### RECORDS SUPPLIED ###

-- ==== Sys2Proof/Machine/Flags.lean ====
section
/-! DEFINITION. The one-bit state elements (10_state.md R29): how `RACT` is cleared, and the words in which GET
returns flags and small fields (R30, R31). `WRAPS` is computed by `windowOf` (Timing.lean), `OUT` by the tick
(PhaseAccumulator.lean), `DIRTY` by the buffered setters and `applyPending` (Sequencing.lean). -/

namespace Sys2Proof.Machine

/-- `RACT_p[c] <- 0`, the rest of the record kept (44_sequencing.md R116; 10_state.md R19). -/
def clearRact (p : Parameter) (c : Channel) : Channel :=
  c.setRamp { c.ramp p with act := false } p

/-- One bit of a packed word. -/
def bit (b : Bool) : BitVec 1 := BitVec.ofBool b

/-- CHSTAT: [0] OUT, [1] WRAPS, [2] ABSMASK[CH], others 0 (10_state.md R30). -/
def chstatWord (p : Params) (k : Nat) (c : Channel) : U32 :=
  (0 : BitVec 29) ++ bit (isAbs p k) ++ bit c.wraps ++ bit c.out

/-- DIRTY: [0] DIRTY_F, [1] DIRTY_D, [2] DIRTY_P, others 0 (10_state.md R30). -/
def dirtyWord (c : Channel) : U32 :=
  (0 : BitVec 29) ++ bit c.dirtyP ++ bit c.dirtyD ++ bit c.dirtyF

/-- RACT: [0] RACT_F, [1] RACT_D, [2] RACT_P, others 0 (10_state.md R30). -/
def ractWord (c : Channel) : U32 :=
  (0 : BitVec 29) ++ bit c.rampP.act ++ bit c.rampD.act ++ bit c.rampF.act

/-- FREE = 0, MASTER = 1, CLIENT = 2 (00_scope.md R6). -/
def roleCode : Role → BitVec 2
  | .free => 0
  | .master => 1
  | .client => 2

/-- PULSE = 0, MSG = 1 (00_scope.md R6). -/
def linkCode : Link → BitVec 1
  | .pulse => 0
  | .msg => 1

/-- `RXST` as its two bits (10_state.md R28). -/
def rxstCode : RxState → BitVec 2
  | .idle => 0
  | .gotMarker => 1
  | .gotHi => 2

/-- STATUS: [0] RUN, [1] SYNCED, [3:2] ROLE, [4] LINK, [6:5] RXST, [7] SCHED_TICKS, others 0 (10_state.md R31). -/
def statusWord (s : State) : U32 :=
  (0 : BitVec 24) ++ bit s.cfg.schedTicks ++ rxstCode s.rxst ++ linkCode s.cfg.link ++ roleCode s.cfg.role
    ++ bit s.synced ++ bit s.run

/-- HEAD: [5:0] HEAD, others 0 (10_state.md R31). -/
def headWord (s : State) : U32 := (0 : BitVec 26) ++ BitVec.ofNat 6 s.head

/-- NCH: [4:0] NCH, others 0 (10_state.md R31). -/
def nchWord (p : Params) : U32 := (0 : BitVec 27) ++ BitVec.ofNat 5 p.nch

/-- NBUF: [6:0] NBUF, others 0 (10_state.md R31). -/
def nbufWord (p : Params) : U32 := (0 : BitVec 25) ++ BitVec.ofNat 7 p.nbuf

/-- SYNCCFG: [2:0] TOLSH, [3] 0, [7:4] MISSMAX, [15:8] HARDMUL, [16] NUDGE, [17] ADOPT, [23:18] 0, [31:24]
MARKER (10_state.md R31). -/
def syncCfgWord (p : Params) : U32 :=
  p.marker ++ (0 : BitVec 6) ++ bit p.adopt ++ bit p.nudge ++ p.hardMul ++ p.missMax ++ (0 : BitVec 1) ++ p.tolSh

/-- FREQLIM: [15:0] FREQ_MIN, [31:16] FREQ_MAX (10_state.md R31). -/
def freqLimWord (p : Params) : U32 := p.freqMax ++ p.freqMin

/-- `zext_32` of a 16-bit register (00_scope.md R11; 10_state.md R30). -/
def zext16 (v : U16) : U32 := v.setWidth 32

/-- `zext_32` of an 8-bit register (00_scope.md R11; 10_state.md R30). -/
def zext8 (v : Byte) : U32 := v.setWidth 32

end Sys2Proof.Machine
end

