-- ==== Sys2Proof/Machine/Fetch.lean ====
section
/-! DEFINITION. How the block comes to its next operation: events arrive and wait (20_memory.md R41, R45), are
served in the order of 60_exceptions.md R125, and a RESET is served at once (70_reset_and_hazards.md R136).
The block fetches nothing (10_state.md R33); placing a command word where it is served next stands for the
host delivering it (log entry 2). -/

namespace Sys2Proof.Machine

/-- RESET (70_reset_and_hazards.md R136): every register takes its reset value, no output is emitted, every
waiting event is discarded (60_exceptions.md R125). It reads no time stamp; the environment goes on and
what was emitted stays emitted. -/
def resetBlock (s : State) : State :=
  { State.resetOf s.cfg with nowUs := s.nowUs, nowMs := s.nowMs, env := s.env, trace := s.trace }

/-- The events of one instant in their order of service: the link event, TICK_IN, SCHED_IN, CMD
(60_exceptions.md R125). Of an edge and a byte at once the edge comes first; only one of the two is live, so
the order cannot be seen. DESIGN CHOICE, safe (log entry 2). -/
def Arrivals.events (a : Arrivals) : List Event :=
  (if a.edge then [.syncEdge] else []) ++ (a.byte.toList.map .syncByte) ++ (if a.tick then [.tickIn] else [])
    ++ (if a.sched then [.schedIn] else []) ++ (a.cmd.toList.map .cmd)

/-- An instant at the ports: a RESET is served at once and discards what waits, the events of its own instant
among them (60_exceptions.md R125; 70_reset_and_hazards.md R136; log entry 5); otherwise what arrives waits
behind what arrived before, with the time stamps sampled now (20_memory.md R43; 90_conflicts.md C11). -/
def arrive (a : Arrivals) (s : State) : State :=
  if a.reset then resetBlock s
  else { s with waiting := s.waiting ++ a.events.map fun e => ⟨e, a.us, a.ms⟩ }

/-- What a step does: nothing is left to serve, or an event is served in the state given. -/
inductive Pick where
  | settled (s : State)
  | serve (e : Event) (s : State)
deriving DecidableEq, Repr

/-- The oldest waiting event, its time stamps latched as `now_us` and `now_ms` (20_memory.md R43); with nothing
waiting the block goes on waiting (10_state.md R33). -/
def takeWaiting (s : State) : Pick :=
  match s.waiting with
  | [] => .settled s
  | e :: q => .serve e.ev { s with waiting := q, nowUs := e.us, nowMs := e.ms }

/-- The environment's next move; an environment that has nothing more to offer lets waiting events be served. -/
def nextPick (s : State) : Pick :=
  match s.env with
  | .arrive a :: m => .settled (arrive a { s with env := m })
  | .serve :: m => takeWaiting { s with env := m }
  | [] => takeWaiting s

/-- A reserved encoding: "it is consumed, it changes no state, it produces no output" (30_encoding.md R54). -/
def ignoreReserved (s : State) : State := s

/-- Put an event at the head of the waiting ones, to be served by the very next step with the time stamps the
state holds. -/
def placeNext (e : Event) (s : State) : State :=
  { s with waiting := ⟨e, s.nowUs, s.nowMs⟩ :: s.waiting, env := .serve :: s.env }

/-- The instruction of `nbits` bits `w`, placed to be served next: a link packet if it has the 24 bits of the
LINK3 row, a command word otherwise. -/
def placeWord (s : State) (nbits w : Nat) : State :=
  if nbits = 24 then placeNext (.packet (BitVec.ofNat 24 w)) s
  else placeNext (.cmd (BitVec.ofNat 64 w)) s

end Sys2Proof.Machine
end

###

INSTRUCTIONS FOR THE TASK
Repeat the entries above verbatim, but only from the line that has "if a.reset then resetBlock s" down to the line that has "m => .settled", inclusive.

SOLVED EXERCISE
  if a.reset then resetBlock s
  else { s with waiting := s.waiting ++ a.events.map fun e => ⟨e, a.us, a.ms⟩ }

/-- What a step does: nothing is left to serve, or an event is served in the state given. -/
inductive Pick where
  | settled (s : State)
  | serve (e : Event) (s : State)
deriving DecidableEq, Repr

/-- The oldest waiting event, its time stamps latched as `now_us` and `now_ms` (20_memory.md R43); with nothing
waiting the block goes on waiting (10_state.md R33). -/
def takeWaiting (s : State) : Pick :=
  match s.waiting with
  | [] => .settled s
  | e :: q => .serve e.ev { s with waiting := q, nowUs := e.us, nowMs := e.ms }

/-- The environment's next move; an environment that has nothing more to offer lets waiting events be served. -/
def nextPick (s : State) : Pick :=
  match s.env with
  | .arrive a :: m => .settled (arrive a { s with env := m })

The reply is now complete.